Author: ZhengTao From: www.yourpaper.net Posted: 2009-07-19 23:29:47 Read:
Abstract: leveraged buyouts (Leveraged Buy-Outs) as a special form of mergers and acquisitions by the company, started in the United States in the mid-1960s, and reached its peak in the 1980s. Characterized by the acquisition of capital market financing comes mainly from the purpose of the acquisition of higher prices to sell the company or its stock. Therefore, leveraged buyouts compared to the traditional sense, the Company acquired a big difference. The growing number of incidents of mergers and acquisitions in China, this special way of international M & A financing - of LBO's development history, operational procedures, characteristics and key to success, and the Chinese enterprises LBO. Keywords: leveraged buyouts; low credit rating bonds; management buyouts

1 LBO course of development

LBO model pioneered by Kohlberg. Back in the mid-1960s, he noticed a number of successful family business owners because the eldest high, willing to sell the corporate stock, but hope reasonable tax avoidance and the right to retain family control. Then do this only two ways: (1) the stock exchange; (2) the sale of the business to a large company.
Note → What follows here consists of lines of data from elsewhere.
-- ==== Sys2Proof/Decode.lean ====
section
/-! DEFINITION. The decoder, by the fields of spec/30_encoding.md R103-R118, and the encoder, from the rows of spec/opcode_table.json. The
two are written from different parts of the spec, so their agreement is a statement and not a repetition. The functions
`Instr.<family>` name the constructor of a family by its operand. -/

namespace Sys2Proof

/-- LD r,r' (R113, R141). -/
def Instr.ldRegReg : Reg8 → Reg8 → Instr
  | .b, .b => .ld_b_b
  | .b, .c => .ld_b_c
  | .b, .d => .ld_b_d
  | .b, .e => .ld_b_e
  | .b, .h => .ld_b_h
  | .b, .l => .ld_b_l
  | .b, .a => .ld_b_a
  | .c, .b => .ld_c_b
  | .c, .c => .ld_c_c
  | .c, .d => .ld_c_d
  | .c, .e => .ld_c_e
  | .c, .h => .ld_c_h
  | .c, .l => .ld_c_l
  | .c, .a => .ld_c_a
  | .d, .b => .ld_d_b
  | .d, .c => .ld_d_c
  | .d, .d => .ld_d_d
  | .d, .e => .ld_d_e
  | .d, .h => .ld_d_h
  | .d, .l => .ld_d_l
  | .d, .a => .ld_d_a
  | .e, .b => .ld_e_b
  | .e, .c => .ld_e_c
  | .e, .d => .ld_e_d
  | .e, .e => .ld_e_e
  | .e, .h => .ld_e_h
  | .e, .l => .ld_e_l
  | .e, .a => .ld_e_a
  | .h, .b => .ld_h_b
  | .h, .c => .ld_h_c
  | .h, .d => .ld_h_d
  | .h, .e => .ld_h_e
  | .h, .h => .ld_h_h
  | .h, .l => .ld_h_l
  | .h, .a => .ld_h_a
  | .l, .b => .ld_l_b
  | .l, .c => .ld_l_c
  | .l, .d => .ld_l_d
  | .l, .e => .ld_l_e
  | .l, .h => .ld_l_h
  | .l, .l => .ld_l_l
  | .l, .a => .ld_l_a
  | .a, .b => .ld_a_b
  | .a, .c => .ld_a_c
  | .a, .d => .ld_a_d
  | .a, .e => .ld_a_e
  | .a, .h => .ld_a_h
  | .a, .l => .ld_a_l
  | .a, .a => .ld_a_a

/-- LD r,n and LD (HL),n (R112, R142, R145). -/
def Instr.ldLocImm : Loc → Byte → Instr
  | .reg .b, n => .ld_b_n n
  | .reg .c, n => .ld_c_n n
  | .reg .d, n => .ld_d_n n
  | .reg .e, n => .ld_e_n n
  | .reg .h, n => .ld_h_n n
  | .reg .l, n => .ld_l_n n
  | .atHL, n => .ld_atHL_n n
  | .reg .a, n => .ld_a_n n

/-- LD r,(HL) (R113, R143). -/
def Instr.ldRegAtHL : Reg8 → Instr
  | .b => .ld_b_atHL
  | .c => .ld_c_atHL
  | .d => .ld_d_atHL
  | .e => .ld_e_atHL
  | .h => .ld_h_atHL
  | .l => .ld_l_atHL
  | .a => .ld_a_atHL

/-- LD (HL),r (R113, R144). -/
def Instr.ldAtHLReg : Reg8 → Instr
  | .b => .ld_atHL_b
  | .c => .ld_atHL_c
  | .d => .ld_atHL_d
  | .e => .ld_atHL_e
  | .h => .ld_atHL_h
  | .l => .ld_atHL_l
  | .a => .ld_atHL_a

/-- The ALU operations on a register or (HL) (R108, R114). -/
def Instr.aluLoc : AluOp → Loc → Instr
  | .add, .reg .b => .add_a_b
  | .add, .reg .c => .add_a_c
  | .add, .reg .d => .add_a_d
  | .add, .reg .e => .add_a_e
  | .add, .reg .h => .add_a_h
  | .add, .reg .l => .add_a_l
  | .add, .atHL => .add_a_atHL
  | .add, .reg .a => .add_a_a
  | .adc, .reg .b => .adc_a_b
  | .adc, .reg .c => .adc_a_c
  | .adc, .reg .d => .adc_a_d
  | .adc, .reg .e => .adc_a_e
  | .adc, .reg .h => .adc_a_h
  | .adc, .reg .l => .adc_a_l
  | .adc, .atHL => .adc_a_atHL
  | .adc, .reg .a => .adc_a_a
  | .sub, .reg .b => .sub_b
  | .sub, .reg .c => .sub_c
  | .sub, .reg .d => .sub_d
  | .sub, .reg .e => .sub_e
  | .sub, .reg .h => .sub_h
  | .sub, .reg .l => .sub_l
  | .sub, .atHL => .sub_atHL
  | .sub, .reg .a => .sub_a
  | .sbc, .reg .b => .sbc_a_b
  | .sbc, .reg .c => .sbc_a_c
  | .sbc, .reg .d => .sbc_a_d
  | .sbc, .reg .e => .sbc_a_e
  | .sbc, .reg .h => .sbc_a_h
  | .sbc, .reg .l => .sbc_a_l
  | .sbc, .atHL => .sbc_a_atHL
  | .sbc, .reg .a => .sbc_a_a
  | .and, .reg .b => .and_b
  | .and, .reg .c => .and_c
  | .and, .reg .d => .and_d
  | .and, .reg .e => .and_e
  | .and, .reg .h => .and_h
  | .and, .reg .l => .and_l
  | .and, .atHL => .and_atHL
  | .and, .reg .a => .and_a
  | .xor, .reg .b => .xor_b
  | .xor, .reg .c => .xor_c
  | .xor, .reg .d => .xor_d
  | .xor, .reg .e => .xor_e
  | .xor, .reg .h => .xor_h
  | .xor, .reg .l => .xor_l
  | .xor, .atHL => .xor_atHL
  | .xor, .reg .a => .xor_a
  | .or, .reg .b => .or_b
  | .or, .reg .c => .or_c
  | .or, .reg .d => .or_d
  | .or, .reg .e => .or_e
  | .or, .reg .h => .or_h
  | .or, .reg .l => .or_l
  | .or, .atHL => .or_atHL
  | .or, .reg .a => .or_a
  | .cp, .reg .b => .cp_b
  | .cp, .reg .c => .cp_c
  | .cp, .reg .d => .cp_d
  | .cp, .reg .e => .cp_e
  | .cp, .reg .h => .cp_h
  | .cp, .reg .l => .cp_l
  | .cp, .atHL => .cp_atHL
  | .cp, .reg .a => .cp_a

/-- The ALU operations on an immediate (R108, R115). -/
def Instr.aluImm : AluOp → Byte → Instr
  | .add, n => .add_a_n n
  | .adc, n => .adc_a_n n
  | .sub, n => .sub_n n
  | .sbc, n => .sbc_a_n n
  | .and, n => .and_n n
  | .xor, n => .xor_n n
  | .or, n => .or_n n
  | .cp, n => .cp_n n

/-- INC r and INC (HL) (R112, R206, R207). -/
def Instr.incLoc : Loc → Instr
  | .reg .b => .inc_b
  | .reg .c => .inc_c
  | .reg .d => .inc_d
  | .reg .e => .inc_e
  | .reg .h => .inc_h
  | .reg .l => .inc_l
  | .atHL => .inc_atHL
  | .reg .a => .inc_a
But the founder of the family business are often reluctant to market, do not want their hard-founded enterprises to thousands of investors are not interested in the company's long-term business of their own do not know the external enterprises do not want to be sold to large companies. Kohlberg designed the leveraged buyouts mode, that is, the sale of majority stake in the family business to the investment group consisting of an equity investor, the family still held by the company part of the shares of the investment community agree that the family continues to operate the company. The investment group funded acquisition debt, leveraged loans, a higher proportion of corporate debt, we must strive to improve business cash flow in order to repay the debt.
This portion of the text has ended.